Pflege geben

Positive Pläne für jeden der 7 Alzheimer-Stadien

Die meisten Menschen sind mit den Besonderheiten von Demenz und Alzheimer nicht vertraut. Gibt es Möglichkeiten, in dieser zum großen Teil bedrückenden Realität positiv zu bleiben? Unser Gast heute, Lori La Bey, ist hier, um uns zu helfen, die 7 Stadien von Alzheimer zu verstehen. Geniessen Sie die Vorstellung!

Margaret Manning:

Mein Gast ist heute Lori La Bey. Lori ist ein Anwalt für die Änderung der Konversation für Demenz und Alzheimer. Sie ist die Gastgeberin von Demenz Chats und Alzheimer's Speaks, das sind fantastische Radioshows. Sie hat eine großartige Website namens alzheimersspeaks.com. Hallo, Lori, ich würde dich gerne in der Show begrüßen.

Lori La Bey:

Danke für die Einladung. Ich bin so aufgeregt, dich zu sehen und in der Lage zu sein, dieses Gespräch mit deinem Stamm hier draußen zu führen.

Margaret:

Mein Stamm ist gewachsen seit wir das letzte Mal gesprochen haben. Wir haben derzeit 92 000 Follower auf Facebook und erreichen jeden Monat rund 450 000 Frauen auf der ganzen Welt.

Lori:

Das ist fantastisch!

Margaret:

Es ist großartig. Offensichtlich wissen wir nicht alles über alles. Deshalb lieben wir es, wenn Leute wie Sie über Themen sprechen, die für die Gemeinschaft unserer Demografie von großem Interesse sind.

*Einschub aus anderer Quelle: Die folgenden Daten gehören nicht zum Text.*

/-! ## Initialisation (R210) -/

/-- The memory built from an array reads as that array, inside its size. -/
theorem read_ofList_vector {w size : Nat} (cells : Vector (BitVec w) size) (a : Fin size) :
    (Memory.ofList 0 cells.toList).read a.val = cells[a] := by
  have hread := Memory.read_ofList 0 a.val cells.toList
  rw [Nat.zero_add] at hread
  rw [hread]
  simp

/-- The memory built from an array is canonical. -/
theorem wf_ofList_vector {w size : Nat} (cells : Vector (BitVec w) size) :
    (Memory.ofList 0 cells.toList).wf size = true :=
  Memory.wf_ofList _ (by simp)

/-- Settles O14: each memory is built from its array, and every other field is a field of the snapshot. -/
theorem initialiserInstalls : Obligations.InitialiserInstalls := by
  intro img x s
  refine ⟨read_ofList_vector img.pm, read_ofList_vector img.cs, read_ofList_vector img.k1, read_ofList_vector img.k2,
    ⟨rfl, rfl, rfl, rfl, rfl, rfl, rfl, rfl, rfl, rfl, rfl, rfl⟩, ⟨rfl, rfl, rfl, rfl, rfl⟩, rfl, rfl, ?wf⟩
  exact (State.memoryWf_iff s).mpr ⟨wf_ofList_vector img.pm, wf_ofList_vector img.cs, wf_ofList_vector img.k1,
    wf_ofList_vector img.k2⟩

/-- Settles O15: with nothing listed, every cell reads as an unlisted one. -/
theorem resetLeaves : Obligations.ResetLeaves :=
  ⟨fun _ => rfl, fun _ => rfl, fun _ => rfl, fun _ => rfl, rfl, rfl⟩

/-- Settles O16: the snapshot has LC 0 with L set, and uSP and uPC 0. -/
theorem resetMeetsInvariant : Obligations.ResetMeetsInvariant :=
  ⟨⟨rfl, rfl, by decide⟩, by decide⟩

end Sys2Proof.Machine
end
section
/-! PROOFS. The ALU rows that add (spec/43_alu.md R135, R136), shift left (R140) and work on the pair AR:HR (R141, R143,
R146), each for every other field of its word, literal mode included. -/

namespace Sys2Proof.Machine

open Sys2Proof.Safety

/-! ## ADD, ADDK, LSL -/

/-- O of code 4 by the bits 7 of the operands and the sum (R135). -/
theorem flagOAdd_iff (ar bus r : Word) : flagOAdd ar bus r = true ↔
    bitOf bus.toNat 7 = bitOf r.toNat 7 ∧ bitOf ar.toNat 7 ≠ bitOf r.toNat 7 := by
  simp only [flagOAdd, getLsbD_eq_bitOf, Bool.and_eq_true, beq_iff_eq, bne_iff_ne, decide_eq_decide, ne_eq]
  have := bitOf_cases bus.toNat 7
  have := bitOf_cases ar.toNat 7
  have := bitOf_cases r.toNat 7
  omega

/-- Settles O19: the sum of words is modulo 65536, and both flags are read off it. -/
theorem aluAddResult : Obligations.AluAddResult := by
  intro x s b r
  have hr : r = (s.ar + busSource (x.word .add) s).toNat := (BitVec.toNat_add ..).symm
  refine ⟨_, exec_eq_microCycle .., ?_⟩
  rw [hr, ← flagZ_iff, ← flagN_iff, ← flagOAdd_iff, ← flagCAdd_iff]
  exact microCycle_aluResult (x.word .add) s

/-- Settles O20: ADDK is ADD without the new O. -/
theorem aluAddkResult : Obligations.AluAddkResult := by
  intro x s r
  have hr : r = (s.ar + busSource (x.word .addk) s).toNat := (BitVec.toNat_add ..).symm
  refine ⟨_, exec_eq_microCycle .., ?_⟩
  rw [hr, ← flagCAdd_iff]
  exact microCycle_aluResult_of_withZN rfl

/-- Settles O23: the shift doubles, and C is the old bit 7, not the bit that leaves the word. -/
theorem aluLslResult : Obligations.AluLslResult := by
  intro x s r
  have hr : r = (s.ar <<< 1).toNat := by rw [BitVec.toNat_shiftLeft, Nat.shiftLeft_eq]
  refine ⟨_, exec_eq_microCycle .., ?_⟩
  rw [← flagCLeft_iff, hr]
  exact microCycle_aluResult_of_withZN rfl

/-! ## LSL32, ASR32, ROL32 -/

/-- The top bit of the pair is that of AR (R14). -/
theorem bitOf_pair_top (x : AluRegs) : bitOf (pair x).toNat 31 = bitOf x.ar.toNat 15 := by
  have := x.hr.isLt
  rw [toNat_pair]
  unfold bitOf
  omega

/-- Settles O24: Z and N are those of the whole doubled pair. -/
theorem aluLsl32Result : Obligations.AluLsl32Result := by
  intro x s v
  have hv : v = (pair (aluRegs s) <<< 1).toNat := by
    rw [BitVec.toNat_shiftLeft, Nat.shiftLeft_eq, toNat_pair]; rfl
  refine ⟨_, exec_eq_microCycle .., ?_⟩
  rw [hv, ← toNat_upper, ← toNat_lower, ← flagZ32_iff, ← flagN32_iff, ← flagCLeft_iff]
  exact microCycle_aluResult (x.word .lsl32) s

/-- Settles O26: the pair keeps its top bit, which is AR's, and Z and N are those of its upper half. -/
theorem aluAsr32Result : Obligations.AluAsr32Result := by
  intro x s v
  have hv : v = ((pair (aluRegs s)).sshiftRight 1).toNat := by
    rw [toNat_sshiftRight32, bitOf_pair_top, toNat_pair]; rfl
  refine ⟨_, exec_eq_microCycle .., ?_⟩
  rw [hv, ← toNat_upper, ← toNat_lower, ← flagZ_iff, ← flagN_iff, ← flagCBit0_iff]
  exact microCycle_aluResult (x.word .asr32) s

/-- The lower half of the rotated pair: HR doubled, with the old AR bit 15 as its bit 0 (R146). -/
theorem toNat_lower_rotateLeft_pair (x : AluRegs) :
    (lower ((pair x).rotateLeft 1)).toNat = x.hr.toNat * 2 % 65536 + bitOf x.ar.toNat 15 := by
  rw [toNat_lower, toNat_rotateLeft32, bitOf_pair_top, toNat_pair]
  have := bitOf_cases x.ar.toNat 15
  omega

/-- Settles O29: AR takes the lower half, so HR is the half that moves. -/
theorem aluRol32Result : Obligations.AluRol32Result := by
  intro x s r
  refine ⟨_, exec_eq_microCycle .., ?_⟩
  rw [← flagCBit0_iff, show r = (lower ((pair (aluRegs s)).rotateLeft 1)).toNat from
    (toNat_lower_rotateLeft_pair (aluRegs s)).symm]
  exact microCycle_aluResult_of_withZN rfl

end Sys2Proof.Machine
end
section
/-! PROOFS. The rows outside literal mode that select a register, write HR and choose the next address by uPC, IR or a
flag (spec/40_cycle_decode.md R87 to R90; 42_writeback_control.md R116; 44_sequencer.md R161 to R163, R165, R169 to
R177), and the words in literal mode. -/

namespace Sys2Proof.Machine

open Sys2Proof.Safety

/-! ## General registers, literal mode, HR -/

/-- Settles O33: the register that S picks is the bus source of TB = 6. -/
theorem tbGrSource : Obligations.TbGrSource :=
  fun x s => exec_busReaches (.tbGr x) s nofun

/-- Settles O35: the literal path installs the ALU stage and counts, and HR is an output of codes 10 and 12 alone. -/
theorem literalModeSkipsStages : Obligations.LiteralModeSkipsStages := by
  intro i s hlit
  exact ⟨_, exec_of_lit s hlit, literalPath_onlyAluChanged .., alu_hr _ _ _, literalPath_cycleCount ..⟩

Vielen Dank für die Arbeit, die Sie geleistet haben und die uns bei der Navigation dieses Themas geholfen hat.

Lori:

Du bist herzlich Willkommen.

Margaret:

Als erstes auf der heutigen Agenda möchte ich, dass Sie uns helfen, die sieben Stadien der Alzheimer-Krankheit zu verstehen und wie wir mit jedem von ihnen positiv umgehen können.

Lori:

Sicher. Ich werde dich durch die Etappen führen, dann werde ich dir sagen, warum ich nicht persönlich an sie glaube.

Die erste Etappe ist wirklich interessant, weil es wirklich nichts zu suchen gibt. Es gibt keine sichere Möglichkeit, den Zustand in diesem Stadium zu erkennen. Die Person bemerkt es nicht, und Ärzte können es nicht finden. Es passiert im Gehirn.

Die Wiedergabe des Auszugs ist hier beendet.